Products in the current market have no products for evaluating the conditions of language disorder patients, the evaluation of the language disorder patients is based on artificial and face-to-face evaluation, artificial professional disparities exist in the technology, a unified standard does not exist, and certain influence can be generated on the accuracy of an evaluation result; on the other hand, the existing voice guidance system on the market is complex in device, and needs to prepare various hardware facilities such as a correction device, a projection device, an earphone and a headset, and the correction device is formed by combining unit devices such as a recording unit, a playing unit, a display unit, and a storage unit, so that the device is complicated and one person must set the device.
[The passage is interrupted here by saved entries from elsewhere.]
/-! ## Witnesses: for each statement with hypotheses, a state and operands that meet them

A statement whose only hypothesis is that RESET* stands negated has `witness_live`. -/

-- DivisorWritesAndReads, TimeControlWrites, ListControllerTickOwesARun, PostRequestTakenByFirstCase (its exec clauses),
-- DispatchTickAgesAndTimes, TickIsTakenWhole, OutputWritesSelectLines, ControlWriteReachesItsOwners, PlainRegisterCommands,
-- AddressesRouteWritesAndReads, ViewsShowTheirLayouts, HardwareResetValues (its third clause).
theorem witness_live : State.reset.Live := rfl

theorem witness_StepTakesFrontCommand :
    ({ State.reset with pending := [.tick, .runStart] } : State).pending = .tick :: [.runStart] ∧ State.reset.pending = [] :=
  ⟨rfl, rfl⟩
theorem witness_NothingIsTakenUnderReset : State.reset.hardwareReset.win.resetAsserted = true := rfl
theorem witness_EdgeAdvancesPhaseOrTicks :
    let running (p : Half) : State := { State.reset with time := { State.reset.time with run := true, phase := p } }
    State.reset.Live ∧ State.reset.time.run = false ∧
    (running 0xFFFE).time.run = true ∧ (running 0xFFFE).time.phase.toNat + 1 < 65536 ∧
    (running 0xFFFF).time.run = true ∧ 65536 ≤ (running 0xFFFF).time.phase.toNat + 1 := by
  refine ⟨rfl, ?_⟩
  decide
theorem witness_PhaseStaysBelowDivisor :
    let s : State := { State.reset with pending := [.tbclkEdge], time := { State.reset.time with run := true, phase := 0xFFFF } }
    PhaseLaw s ∧ step s = .next (after .tbclkEdge { s with pending := [] }) := ⟨by unfold PhaseLaw; decide, rfl⟩
theorem witness_TimesCompareBySignedDifference :
    (1 ≤ (1#32).toNat ∧ (1#32).toNat < 2 ^ 31) ∧ (1 ≤ (0x7FFFFFFF#32).toNat ∧ (0x7FFFFFFF#32).toNat < 2 ^ 31) := by decide
theorem witness_OthersLeaveTheTimeBase :
    exec (.classMask 0) State.reset = .next (after (.classMask 0) State.reset) ∧
    exec (.registerWrite 0xC 1) State.reset = .next (after (.registerWrite 0xC 1) State.reset) ∧ (0xC : WinAddr).toNat < 13 :=
  ⟨rfl, rfl, by decide⟩
theorem witness_DefinitionImageRoundTrip :
    defn.legal = true ∧ ({ defn with output := some ⟨.pulse, 7⟩, period := some 0x7FFFFFFF, repeatLimit := 0xFFFF } : Definition).legal = true ∧
    formOk (encodeDefinition defn) = true ∧ delaysOk (decodeDefinition (encodeDefinition defn)) = true := by decide

/-! ### DEFINE, RELEASE and the reads -/

/-- The DEFINE image of `defn`, with its follow-on. -/
def defImage (followOn : Byte) : List Byte := [0x0B, 0, 5, 0, 0, 0, 0, 0, 0, 0, 0, 0, followOn]
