-- ==== Sys2Proof/Decode.lean ====
section
/-! DEFINITION. The decoder of 30_encoding.md R82 to R84, total on every word, then the encoder written from the table
of R85, then the opcode table's rows (spec/opcode_table.json) as data. The numeric encoding is the spec's and is marked
there [from general knowledge, not in source] (log 5). -/

namespace Sys2Proof

/-! ### Fields (R82) -/

/-- `op = instr[15:12]`, the primary opcode family. -/
def fieldOp (w : Word16) : Nibble := w.extractLsb' 12 4

/-- `x = instr[11:8]`, the first register number. -/
def fieldX (w : Word16) : Reg := w.extractLsb' 8 4

/-- `y = instr[7:4]`, the second register number. -/
def fieldY (w : Word16) : Reg := w.extractLsb' 4 4

/-- `n = instr[3:0]`, the 4-bit immediate, or the secondary opcode of family 8. -/
def fieldN (w : Word16) : Nibble := w.extractLsb' 0 4

/-- `nn = instr[7:0]`, the immediate byte, or the secondary opcode of families E and F. -/
def fieldNN (w : Word16) : Byte := w.extractLsb' 0 8

/-- `nnn = instr[11:0]`, the absolute address. -/
def fieldNNN (w : Word16) : Addr12 := w.extractLsb' 0 12

/-! ### Decoding (R84, R88) -/

/-- What the decoder answers. -/
inductive Decoded where
  /-- One of the 34 instructions. -/
  | known (i : Instr)
  /-- The "explicit 'unknown' sentinel" (R84, R88): the word matches no operation. -/
  | unknown (w : Word16)
  deriving DecidableEq, Repr

/-- What decoding from a byte sequence answers. -/
inductive DecodedBytes where
  /-- Two bytes were decoded; `rest` are the bytes after them. -/
  | decoded (d : Decoded) (rest : List Byte)
  /-- Fewer than two bytes: no instruction (R80: all instructions are exactly 2 bytes long). -/
  | truncated
  deriving DecidableEq, Repr

/-- Family 0: the whole word is matched (R84, R88). -/
def decodeFamily0 (w : Word16) : Decoded :=
  if w = 0x00E0#16 then .known .cls
  else if w = 0x00EE#16 then .known .ret
  else .unknown w

/-- Family 8: the low nibble `n` selects the operation (R84). -/
def decodeFamily8 (w : Word16) : Decoded :=
  match fieldN w with
  | 0x0#4 => .known (.ldReg (fieldX w) (fieldY w))
  | 0x1#4 => .known (.orReg (fieldX w) (fieldY w))
  | 0x2#4 => .known (.andReg (fieldX w) (fieldY w))
  | 0x3#4 => .known (.xorReg (fieldX w) (fieldY w))
  | 0x4#4 => .known (.addReg (fieldX w) (fieldY w))
  | 0x5#4 => .known (.sub (fieldX w) (fieldY w))
  | 0x6#4 => .known (.shr (fieldX w))
  | 0x7#4 => .known (.subn (fieldX w) (fieldY w))
  | 0xE#4 => .known (.shl (fieldX w))
  | _ => .unknown w

/-- Family E: the low byte `nn` selects the operation (R84). -/
def decodeFamilyE (w : Word16) : Decoded :=
  match fieldNN w with
  | 0x9E#8 => .known (.skp (fieldX w))
  | 0xA1#8 => .known (.sknp (fieldX w))
  | _ => .unknown w

/-- Family F: the low byte `nn` selects the operation (R84). -/
def decodeFamilyF (w : Word16) : Decoded :=
  match fieldNN w with
  | 0x07#8 => .known (.ldVxDt (fieldX w))
  | 0x0A#8 => .known (.ldVxK (fieldX w))
  | 0x15#8 => .known (.ldDtVx (fieldX w))
  | 0x18#8 => .known (.ldStVx (fieldX w))
  | 0x1E#8 => .known (.addI (fieldX w))
  | 0x29#8 => .known (.ldF (fieldX w))
  | 0x33#8 => .known (.ldB (fieldX w))
  | 0x55#8 => .known (.ldMemVx (fieldX w))
  | 0x65#8 => .known (.ldVxMem (fieldX w))
  | _ => .unknown w

/-- The decode procedure of R84 with the parameter `JP_V0_IMPLEMENTED` of R87. -/
def decodeUnder (jpV0 : Bool) (w : Word16) : Decoded :=
  match fieldOp w with
  | 0x0#4 => decodeFamily0 w
  | 0x1#4 => .known (.jp (fieldNNN w))
  | 0x2#4 => .known (.call (fieldNNN w))
  | 0x3#4 => .known (.seImm (fieldX w) (fieldNN w))
  | 0x4#4 => .known (.sneImm (fieldX w) (fieldNN w))
  | 0x5#4 => .known (.seReg (fieldX w) (fieldY w))
  | 0x6#4 => .known (.ldImm (fieldX w) (fieldNN w))
  | 0x7#4 => .known (.addImm (fieldX w) (fieldNN w))
  | 0x8#4 => decodeFamily8 w
  | 0x9#4 => .known (.sneReg (fieldX w) (fieldY w))
  | 0xA#4 => .known (.ldI (fieldNNN w))
  | 0xB#4 => if jpV0 then .known (.jpV0 (fieldNNN w)) else .unknown w
  | 0xC#4 => .known (.rnd (fieldX w) (fieldNN w))
  | 0xD#4 => .known (.drw (fieldX w) (fieldY w) (fieldN w))
  | 0xE#4 => decodeFamilyE w
  | 0xF#4 => decodeFamilyF w
  | _ => .unknown w

/-- The decoder of this hardware: total on all 65536 words (R84). -/
def decode (w : Word16) : Decoded := decodeUnder Config.jpV0Implemented w

/-- The word of two fetched bytes, the byte at the lower address in bits 15:8 (20_memory.md R57, R80; log 5). -/
def joinBytes (hi lo : Byte) : Word16 := hi ++ lo

/-- `hi = instr[15:8]`, the byte at the lower address (R57). -/
def highByte (w : Word16) : Byte := w.extractLsb' 8 8

/-- `lo = instr[7:0]`, the byte at the higher address (R57). -/
def lowByte (w : Word16) : Byte := w.extractLsb' 0 8

/-- Decode the instruction at the front of a byte sequence and give the bytes after it (R57, R80). -/
def decodeBytes : List Byte → DecodedBytes
  | hi :: lo :: rest => .decoded (decode (joinBytes hi lo)) rest
  | [_] => .truncated
  | [] => .truncated

/-! ### Encoding (R85) -/

/-- The word of an instruction, from the table of R85; a nibble the decoder ignores is encoded as 0 (R92). -/
def encode : Instr → Word16
  | .cls => 0x00E0#16
  | .ret => 0x00EE#16
  | .jp nnn => 0x1#4 ++ nnn
  | .call nnn => 0x2#4 ++ nnn
  | .seImm x nn => 0x3#4 ++ x ++ nn
  | .sneImm x nn => 0x4#4 ++ x ++ nn
  | .seReg x y => 0x5#4 ++ x ++ y ++ 0x0#4
  | .ldImm x nn => 0x6#4 ++ x ++ nn
  | .addImm x nn => 0x7#4 ++ x ++ nn
  | .ldReg x y => 0x8#4 ++ x ++ y ++ 0x0#4
  | .orReg x y => 0x8#4 ++ x ++ y ++ 0x1#4
  | .andReg x y => 0x8#4 ++ x ++ y ++ 0x2#4
  | .xorReg x y => 0x8#4 ++ x ++ y ++ 0x3#4
  | .addReg x y => 0x8#4 ++ x ++ y ++ 0x4#4
  | .sub x y => 0x8#4 ++ x ++ y ++ 0x5#4
  | .shr x => 0x8#4 ++ x ++ 0x0#4 ++ 0x6#4
  | .subn x y => 0x8#4 ++ x ++ y ++ 0x7#4
  | .shl x => 0x8#4 ++ x ++ 0x0#4 ++ 0xE#4
  | .sneReg x y => 0x9#4 ++ x ++ y ++ 0x0#4
  | .ldI nnn => 0xA#4 ++ nnn
  | .jpV0 nnn => 0xB#4 ++ nnn
  | .rnd x nn => 0xC#4 ++ x ++ nn
  | .drw x y n => 0xD#4 ++ x ++ y ++ n
  | .skp x => 0xE#4 ++ x ++ 0x9E#8
  | .sknp x => 0xE#4 ++ x ++ 0xA1#8
  | .ldVxDt x => 0xF#4 ++ x ++ 0x07#8
  | .ldVxK x => 0xF#4 ++ x ++ 0x0A#8
  | .ldDtVx x => 0xF#4 ++ x ++ 0x15#8
  | .ldStVx x => 0xF#4 ++ x ++ 0x18#8
  | .addI x => 0xF#4 ++ x ++ 0x1E#8
  | .ldF x => 0xF#4 ++ x ++ 0x29#8
  | .ldB x => 0xF#4 ++ x ++ 0x33#8
  | .ldMemVx x => 0xF#4 ++ x ++ 0x55#8
  | .ldVxMem x => 0xF#4 ++ x ++ 0x65#8

/-- The two bytes of an instruction as memory holds them, high byte first (R57). -/
def encodeBytes (i : Instr) : List Byte := [highByte (encode i), lowByte (encode i)]

/-! ### The opcode table (spec/opcode_table.json) as data -/

/-- One row: a word `w` selects it when `w & mask = pattern` (INDEX.md). -/
structure OpcodeRow where
  /-- The bits that are fixed. -/
  mask : Word16
  /-- Their values (the table's "match"). -/
  pattern : Word16
  deriving DecidableEq, Repr

/-- Whether a word selects a row. -/
def OpcodeRow.selects (r : OpcodeRow) (w : Word16) : Bool := w &&& r.mask == r.pattern

/-- The mask and match of the instruction's row of spec/opcode_table.json. -/
def Instr.row : Instr → OpcodeRow
  | .cls => ⟨0xFFFF, 0x00E0⟩
  | .ret => ⟨0xFFFF, 0x00EE⟩
  | .jp _ => ⟨0xF000, 0x1000⟩
  | .call _ => ⟨0xF000, 0x2000⟩
  | .seImm _ _ => ⟨0xF000, 0x3000⟩
  | .sneImm _ _ => ⟨0xF000, 0x4000⟩
  | .seReg _ _ => ⟨0xF000, 0x5000⟩
  | .ldImm _ _ => ⟨0xF000, 0x6000⟩
  | .addImm _ _ => ⟨0xF000, 0x7000⟩
  | .ldReg _ _ => ⟨0xF00F, 0x8000⟩
  | .orReg _ _ => ⟨0xF00F, 0x8001⟩
  | .andReg _ _ => ⟨0xF00F, 0x8002⟩
  | .xorReg _ _ => ⟨0xF00F, 0x8003⟩
  | .addReg _ _ => ⟨0xF00F, 0x8004⟩
  | .sub _ _ => ⟨0xF00F, 0x8005⟩
  | .shr _ => ⟨0xF00F, 0x8006⟩
  | .subn _ _ => ⟨0xF00F, 0x8007⟩
  | .shl _ => ⟨0xF00F, 0x800E⟩
  | .sneReg _ _ => ⟨0xF000, 0x9000⟩
  | .ldI _ => ⟨0xF000, 0xA000⟩
  | .jpV0 _ => ⟨0xF000, 0xB000⟩
  | .rnd _ _ => ⟨0xF000, 0xC000⟩
  | .drw _ _ _ => ⟨0xF000, 0xD000⟩
  | .skp _ => ⟨0xF0FF, 0xE09E⟩
  | .sknp _ => ⟨0xF0FF, 0xE0A1⟩
  | .ldVxDt _ => ⟨0xF0FF, 0xF007⟩
  | .ldVxK _ => ⟨0xF0FF, 0xF00A⟩
  | .ldDtVx _ => ⟨0xF0FF, 0xF015⟩
  | .ldStVx _ => ⟨0xF0FF, 0xF018⟩
  | .addI _ => ⟨0xF0FF, 0xF01E⟩
  | .ldF _ => ⟨0xF0FF, 0xF029⟩
  | .ldB _ => ⟨0xF0FF, 0xF033⟩
  | .ldMemVx _ => ⟨0xF0FF, 0xF055⟩
  | .ldVxMem _ => ⟨0xF0FF, 0xF065⟩

/-- The 34 rows in the table's order. -/
def opcodeTable : List OpcodeRow :=
  [⟨0xFFFF, 0x00E0⟩, ⟨0xFFFF, 0x00EE⟩, ⟨0xF000, 0x1000⟩, ⟨0xF000, 0x2000⟩, ⟨0xF000, 0x3000⟩, ⟨0xF000, 0x4000⟩,
   ⟨0xF000, 0x5000⟩, ⟨0xF000, 0x6000⟩, ⟨0xF000, 0x7000⟩] ++
  [⟨0xF00F, 0x8000⟩, ⟨0xF00F, 0x8001⟩, ⟨0xF00F, 0x8002⟩, ⟨0xF00F, 0x8003⟩, ⟨0xF00F, 0x8004⟩, ⟨0xF00F, 0x8005⟩,
   ⟨0xF00F, 0x8006⟩, ⟨0xF00F, 0x8007⟩, ⟨0xF00F, 0x800E⟩] ++
  [⟨0xF000, 0x9000⟩, ⟨0xF000, 0xA000⟩, ⟨0xF000, 0xB000⟩, ⟨0xF000, 0xC000⟩, ⟨0xF000, 0xD000⟩] ++
  [⟨0xF0FF, 0xE09E⟩, ⟨0xF0FF, 0xE0A1⟩, ⟨0xF0FF, 0xF007⟩, ⟨0xF0FF, 0xF00A⟩, ⟨0xF0FF, 0xF015⟩, ⟨0xF0FF, 0xF018⟩,
   ⟨0xF0FF, 0xF01E⟩, ⟨0xF0FF, 0xF029⟩, ⟨0xF0FF, 0xF033⟩, ⟨0xF0FF, 0xF055⟩, ⟨0xF0FF, 0xF065⟩]

/-- The bits of the instruction's word that the decoder ignores (R90): the low nibble of `5xy?` and `9xy?`, the `y`
nibble of `8x?6` and `8x?E`, no bit of any other instruction. -/
def Instr.ignoredBits : Instr → Word16
  | .seReg _ _ | .sneReg _ _ => 0x000F
  | .shr _ | .shl _ => 0x00F0
  | .cls | .ret | .jp _ | .call _ | .seImm _ _ | .sneImm _ _ | .ldImm _ _ | .addImm _ _
  | .ldReg _ _ | .orReg _ _ | .andReg _ _ | .xorReg _ _ | .addReg _ _ | .sub _ _ | .subn _ _
  | .ldI _ | .jpV0 _ | .rnd _ _ | .drw _ _ _ | .skp _ | .sknp _ | .ldVxDt _ | .ldVxK _ | .ldDtVx _
  | .ldStVx _ | .addI _ | .ldF _ | .ldB _ | .ldMemVx _ | .ldVxMem _ => 0x0000

/-! ### The host's entry -/

/-- The bytes of a table word of `nbits` bits as the hardware stores them: the high byte at the lower address (R57);
bits at or above `nbits` are 0. -/
def tableBytes (nbits w : Nat) : List Byte :=
  [BitVec.ofNat 8 (w % 2 ^ nbits / 256), BitVec.ofNat 8 (w % 2 ^ nbits)]

/-- The instruction the decoder reads from a table word; none where the word is unknown. -/
def decodeTableWord (nbits w : Nat) : Option Instr :=
  match decodeBytes (tableBytes nbits w) with
  | .decoded (.known i) _ => some i
  | .decoded (.unknown _) _ => none
  | .truncated => none

end Sys2Proof
end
The setting of one auxiliary device is not only high in equipment cost and has no great advantages compared with the one-to-one professional guidance of personnel configuration relative to the next, but also has no pertinence to the correction process of a language barrier, and the process is not strict, which is the defects of high cost, difficult operation, region limitation and the like of the traditional evaluation system, so that the language barrier evaluation and correction system is needed to solve the problems.
Disclosure of Invention
The invention provides a language barrier evaluation and correction system, which saves complex operations of equipment and manual work, fills the blank of digitalization of the evaluation system, has the advantage of facilitating language evaluation and correction of an evaluated person at any time and any place, and solves the problems of no pertinence in the correction process of a language barrier, non-rigorous process, high cost, difficult operation, region limitation and the like of the evaluation system in the prior art.
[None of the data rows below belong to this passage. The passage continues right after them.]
-- ==== Sys2Proof/Machine/Operands.lean ====
section
/-! DEFINITION. The operand forms: general registers (10_state.md R20), immediates (30_encoding.md R91), the one
addressing mode `I + k` (20_memory.md R55), key codes (45_input.md R181) and decimal digits (43_memory_block.md R165). -/

namespace Sys2Proof.Machine

/-! ### Registers -/

/-- Register 15, VF (R8, R22). -/
abbrev vf : Reg := 0xF#4

/-- `V[k]`: read a general register (R8, R20). -/
def State.getV (s : State) (k : Reg) : Byte := s.v[k.toNat]'k.isLt

/-- `V[k] <- a`: write a general register (R8, R20). -/
def State.setV (s : State) (k : Reg) (a : Byte) : State := { s with v := s.v.set k.toNat a k.isLt }

/-- Registers 0 to `x` in ascending order: "for k in 0..x" (R8, R166, R167). -/
def regsUpTo (x : Reg) : List Reg := (List.range (x.toNat + 1)).map (BitVec.ofNat 4)

/-! ### Immediates and addresses -/

/-- `zext_16(nnn)`: an absolute address, 0x0000 to 0x0FFF (R91). -/
def zextAddr (nnn : Addr12) : Word16 := BitVec.ofNat 16 nnn.toNat

/-- `zext_16` of a register value (R91, R117, R151). -/
def zextByte (a : Byte) : Word16 := BitVec.ofNat 16 a.toNat

/-- `zext_8` of a key code: 0x00 to 0x0F (R180). -/
def zextNibble (k : Nibble) : Byte := BitVec.ofNat 8 k.toNat

/-- The effective address of the `k`-th byte of a block: the natural number `I + k`, NOT truncated to 16 or 12 bits
(R55; decision D20). -/
def State.blockAddr (s : State) (k : Nat) : Nat := s.i.toNat + k

/-- The address of the glyph of a register's low nibble: `FONT_BASE + 5 * (a & 0xF)` (R155; decision D15). -/
def glyphAddr (a : Byte) : Word16 := BitVec.ofNat 16 (Config.fontBase + 5 * (a.toNat % 16))

/-! ### Decimal digits -/

/-- The digits LD B stores, hundreds first (R165). -/
def bcdDigits (a : Byte) : List Byte :=
  [BitVec.ofNat 8 (a.toNat / 100), BitVec.ofNat 8 (a.toNat / 10 % 10), BitVec.ofNat 8 (a.toNat % 10)]

/-! ### Keys -/

/-- `is_held`: whether the key a register names is held; a value above 0x0F names no key and is not reduced (R181,
R182; decision D23). -/
def State.keyIsHeld (s : State) (code : Byte) : Bool :=
  if h : code.toNat < Config.nKeys then s.keyHeld[code.toNat]'h else false

end Sys2Proof.Machine
end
The invention provides the following technical scheme: a language barrier assessment and correction system comprises an input module, a recording module, a storage module, a processing module, a comparison module, a display module and a playing module, wherein the input module is used for inputting external audio signals, the recording module is used for recording the external audio signals, the storage module is used for storing the audio signals, the processing module is used for converting data to be compared into types capable of being compared, the comparison module is used for comparing the data converted into the same type to generate a comparison similarity, the display module is used for displaying the data to be seen by a user, the playing module is used for clicking the audio to be played by the user, the storage module stores standard pronunciation audio in a file folder in advance, a database only stores respective paths of the standard pronunciation audio and presents the paths to the user for clicking one by one through a circular traversal method, click the corresponding audio frequency of broadcast when the user, can hear the standard pronunciation audio frequency that has deposited, hear corresponding audio frequency back user will follow up reading, the sound that the user said will be recorded to the recording module, and pass through storage module stores to this is as outside audio signal, simultaneously, the record is clicked the audio frequency of broadcast and is regarded as inside audio signal, the recording module can record including the recording module can record the correct pronunciation including unit sound final, compound vowel final and consonant initial, and pass through storage module saves as picture annotation adds the video file of pronunciation.
Preferably, the external audio signal and the internal audio signal are processed by fourier transform and a window function to obtain an energy spectrum of an audio segment, the energy spectrum of the audio segment is extracted into chroma feature vectors of each frame, and a set of the chroma feature vectors is formed, so as to obtain respective feature matrices.
Preferably, the feature matrices of the external audio signal and the internal audio signal are compared with each other by a DTW algorithm to determine the similarity between the two signals.
Preferably, the video file of the picture annotation and pronunciation contains a text description of a voice correction method, and is matched with a voice explanation correction operation and an explanation real operation audio image.
Preferably, the storage module further stores a speech stream training material, and the speech stream training material is used for mandarin chinese speech stream training.
Preferably, the phonemes comprise vowels and consonants, and the syllables comprise initials and finals.
Preferably, the vowels and the consonants include six unit vowels, eighteen complex vowels and consonants.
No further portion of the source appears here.